Elkhan Shahinoglu, the head of the Baku-based Atlas think tank, says it's a strategy that plays into the hands of Aliyev, who has presented himself as above the fray, making only a few posed campaign appearances and never appealing directly to the public for votes.
"The public's indifference to political processes is a negative," he says. "And it works in the government's favor because they can attempt to win elections without expending much energy on it. If you pay attention, you can see the ruling party has not even bothered to hold a major rally in Baku."
But Aliyev's absence has also left the spotlight with few places to turn but Hasanli.
And Hasanli -- in a tactic reminiscent of Russia's rising star of rogue politics, Aleksei Navalny -- has used his air time to launch a calculated assault on government corruption and what he says is Aliyev's steady appropriation of billions of dollars in petro-profits.
"I have brought documents showing I get 2,000 manats [in pension payments]," he said in one debate.
"I want to ask [YAP party leader] Ali Ahmadov whether he has brought documents for the 48 billion manats ($61 billion) Aliyev has taken out of the country.

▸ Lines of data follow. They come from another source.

/-- The opcode of a slot-A operation (R73). -/
def opA (w : SlotWord) : Nat := fld w 22 7
/-- Field d, a or b of a slot-A operation (R73). -/
def fD (w : SlotWord) : SReg := BitVec.ofNat 5 (fld w 17 5)
def fA (w : SlotWord) : SReg := BitVec.ofNat 5 (fld w 12 5)
def fB (w : SlotWord) : SReg := BitVec.ofNat 5 (fld w 7 5)
/-- The sub-function of an RR form. -/
def fFn (w : SlotWord) : Nat := fld w 0 7
/-- The 12-bit and 17-bit fields (R73). -/
def f12 (w : SlotWord) : BitVec 12 := BitVec.ofNat 12 (fld w 0 12)
def f17 (w : SlotWord) : BitVec 17 := BitVec.ofNat 17 (fld w 0 17)

/-- The immediate of a form: its 12-bit field, or the 41-bit value of an extended bundle (R71). -/
def immOf (w : SlotWord) : Option SlotWord → Imm
  | none => .pair (f12 w)
  | some x => .ext (BitVec.ofNat 41 (x.toNat * 4096 + fld w 0 12))

/-- Why a bundle is not an instruction (R85). -/
inductive Reject where
  /-- BK = 0b10 or 0b11 (R70) -/
  | kind
  /-- an opcode that the maps of R77 and R83 do not assign -/
  | opcode (slotB : Bool)
  /-- a sub-function, type, scope or immediate that the form does not assign, or a nonzero field that must be zero -/
  | field (slotB : Bool)
  /-- a register field out of range (R74, R84) -/
  | reg (slotB : Bool)
  /-- an extended bundle whose opcode is not marked X (R71), or movt in a pair bundle (R105) -/
  | extension
  deriving DecidableEq, Repr

/-- The slot that ecause names for a rejected bundle (R85). -/
def Reject.inB : Reject → Bool
  | .kind | .extension => false
  | .opcode b | .field b | .reg b => b

/-- Accepts an instruction when a condition on its fields holds. -/
def accept (c : Bool) (r : Reject) (i : Instr) : Except Reject Instr := if c then .ok i else .error r

/-- A form that may not be extended (R71). -/
def noExt (x : Option SlotWord) (r : Except Reject Instr) : Except Reject Instr :=
  match x with
  | none => r
  | some _ => .error .extension

/-- A vector register in a 5-bit field (R74). -/
def asV (r : SReg) : VReg := BitVec.ofNat 4 r.toNat
/-- A predicate register in a 5-bit field (R74). -/
def asP (r : SReg) : PReg := BitVec.ofNat 3 r.toNat
/-- A quad base in a 5-bit field (R74). -/
def asQ (r : SReg) : Quad := BitVec.ofNat 3 (r.toNat / 4)
def okV (r : SReg) : Bool := decide (r.toNat < 16)
def okP (r : SReg) : Bool := decide (r.toNat < 8)
def okQ (r : SReg) : Bool := decide (r.toNat % 4 = 0)

/-- The scope of a code (R81). -/
def scopeOf : Nat → Option Scope
  | 0 => some .thread
  | 1 => some .core
  | 2 => some .block
  | 3 => some .field
  | 4 => some .device
  | 5 => some .system
  | _ => none

/-- The element type of a token of a code (R88). -/
def etypeOf : Nat → Option EType
  | 0 => some .i32
  | 1 => some .f32
  | 2 => some .bf16x2
  | 3 => some .f16x2
  | 4 => some .i16x2
  | 5 => some .i8x4
  | 6 => some .n8x4
  | 7 => some .mxblk
  | 8 => some .plane
  | 9 => some .raw
  | _ => none

/-- The element type of slot B of a code (R76). -/
def tyOf : Nat → Ty
  | 0 => .f32
  | 1 => .bf16
  | 2 => .f16
  | 3 => .i32
  | 4 => .i16
  | 5 => .i8
  | 6 => .u8
  | _ => .x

"Has he brought the documents for the $75 million Dubai villas? Has he brought documents for the bribe Ilham Aliyev personally took, which was confirmed by a New York court? Has he brought documents of properties and financial resources that the Aliyev family has stolen from this country? If he hasn't, I've brought all of those documents together with the bank accounts."
Hasanli has also taken his crusade to the regions, appearing at a series of public rallies that have drawn modest crowds in the mid-thousands despite being relegated to marginal locations and conducted under heavy police watch.

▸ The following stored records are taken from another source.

/-- The bytes of a spare map record (R370). -/
def Blk.spareMap (b : Blk) : List Byte :=
  (b.tsite.map (BitVec.ofNat 8)) ++ (b.csite.map (BitVec.ofNat 8)) ++
  leBytes 8 (b.tret.toNat + b.cret.toNat * 2 ^ 36) ++ leBytes 8 (b.tdead.toNat + b.cdead.toNat * 2 ^ 36) ++
  leBytes 8 ((b.tsite.filter (· ≠ 255)).length + (b.csite.filter (· ≠ 255)).length * 256 + b.bgen.toNat * 2 ^ 32) ++
  zeros 56

/-- A rate bucket's word (R418). -/
def Bucket.word (b : Bucket) : Nat := b.cap % 65536 + b.eff % 65536 * 65536 + b.depth % 65536 * 2 ^ 32

/-- Reads one word of field `f`'s register page. -/
def State.regWord (s : State) (f off : Nat) : Nat :=
  let x := s.field f
  if off < 0x400 then
    match off with
    | 0x00 => x.fqbase.toNat
    | 0x08 => x.fqsize
    | 0x10 => x.fpbase.toNat
    | 0x18 => x.fpcount
    | 0x20 => x.fpcount - (x.futs.filter fun e => e.2.isSome).length
    | 0x28 => (s.pwait f).toNat * 2 + (s.qwait f).toNat
    | 0x30 => s.dev.ptroot.toNat
    | 0x38 => s.dev.wtbase.toNat
    | 0x40 => s.dev.wlog
    | 0x48 => s.dev.htbase.toNat
    | 0x50 => s.dev.bq.length
    | 0x58 => s.dev.mpwr % 65536 + x.fpwr % 65536 * 65536 + x.temp % 65536 * 2 ^ 32
    | 0x60 => x.plim
    | 0x68 => x.bkmem.word
    | 0x70 => x.bkesc.word
    | 0x78 => s.dev.bklink.word
    | 0x80 => s.dev.bkhost.word
    | 0x88 => s.dev.tvec.toNat
    | _ => 0
  else if off < 0x800 then
    let b := 8 * f + (off - 0x400) / 128
    leAt (s.blk b).spareMap ((off - 0x400) % 128) 8
  else 0

/-- A write to a bucket word changes depth and cap; a depth of 0 is taken as 1 (R418). -/
def Bucket.write (b : Bucket) (v : Word) : Bucket := { b with depth := bits v 32 16, cap := bits v 0 16 }

/-- A write to a field's fqbase sets the doorbell to btgt 0 and atgt 1 (R305, R306). -/
def State.writeFqbase (s : State) (f : Nat) (v : Word) : State :=
  if s.fqBusy f then s
  else
    let a := v &&& ~~~ 0xFFF#64
    ((s.modField f fun x => { x with fqbase := a }).setLanded a.toNat {}).putSync a.toNat (SyncW.set 0 1)

/-- A write to wtbase or wlog marks every cache entry of the device stale (R358). Of values outside their ranges, which R358 does not speak of,
wlog takes 16 and wtbase drops bits 11:0 (DESIGN CHOICE, log 124). -/
def State.writeWatch (s : State) (log : Bool) (v : Word) : State :=
  let s1 := s.modDev fun d =>
    if log then { d with wlog := min (bits v 0 5) 16 } else { d with wtbase := v &&& ~~~ 0xFFF#64 }
  s1.staleWhere fun _ => true

/-- Whether a byte is one of tail or naks of a mailbox that the SD4 knows (R211, log 89). -/
def State.mailByte (s : State) (a : Nat) : Bool := s.dev.mails.any fun m => decide (m.2 + 16 ≤ a) && decide (a < m.2 + 32)

/-- A write of a program to word 0 of a mailbox that no outstanding ticket names sets the mailbox up anew: the SD4 knows it again with the
next reply to it (log 89). -/
def State.forgetMail (s : State) (touch : Nat → Bool) : State :=
  if s.dev.mails = [] then s
  else
    s.modDev fun d => { d with mails := d.mails.filter fun m =>
      !((List.range 8).any fun i => touch (m.2 + i)) || s.cores.any fun c => c.2.outst.any fun o => o.mbox == m.1 }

Numerous attendants told RFE/RL's Azerbaijani Service that they had been threatened with losing their job or harassment if they attended the gatherings, and the sons of two high-profile opposition figures, Popular Front leader Ali Kerimli and Hasanli's spokesman, Oqtay Gulaliyev, have been alternately jailed and attacked in the days leading up to the vote.
International Concern
Authorities have denied any political motive behind the violence. But the United Nations, the European Union, and the Organization for Security and Cooperation in Europe (OSCE) have all expressed concern over "continued pressure" on activists, journalists, and opposition politicians in the run-up to the vote.
Members of the National Council say they believe a free and fair vote would deliver a victory for their camp, including their proposal to create a two-year transitional government that would pave the way for fresh elections, constitutional rewrites, and the abolition of censorship.
It's a theory that is almost impossible to test in a country that routinely receives low marks for elections and where the OSCE, in an October 1 interim report, noted "intimidation of family members of political figures" and uneven access to administrative resources.
But the opposition says the fight doesn't end on October 9. Gozel Bayramli, the deputy head of the Popular Front, says the coalition is determined to stand firm even when the election is over.
"It's not a structure aimed at the elections," she says. "The National Council has a long-term vision. Our goal is to move from authoritarianism to democracy, to establish democracy. Until that happens, it's urgently important that the democratic forces remain united. We're trying for that; that's our goal."
A united opposition alone may not be enough to create seismic change in one of the former Soviet Union's most entrenched autocracies.
But it might prove a powerful factor if and when Aliyev's regime -- built on unpredictable oil profits and a venal patronage system -- may start to wobble.
In the meantime, Hasanli's message of endemic corruption is getting across to the people who, in his vision of a future democratic Azerbaijan, matter most -- the voters.
"Imagine I vote for you," a Baku resident told Hasanli. "You won't be elected. Even if 50-60 percent vote for you, you won't be elected. Aliyev is ready to take the post."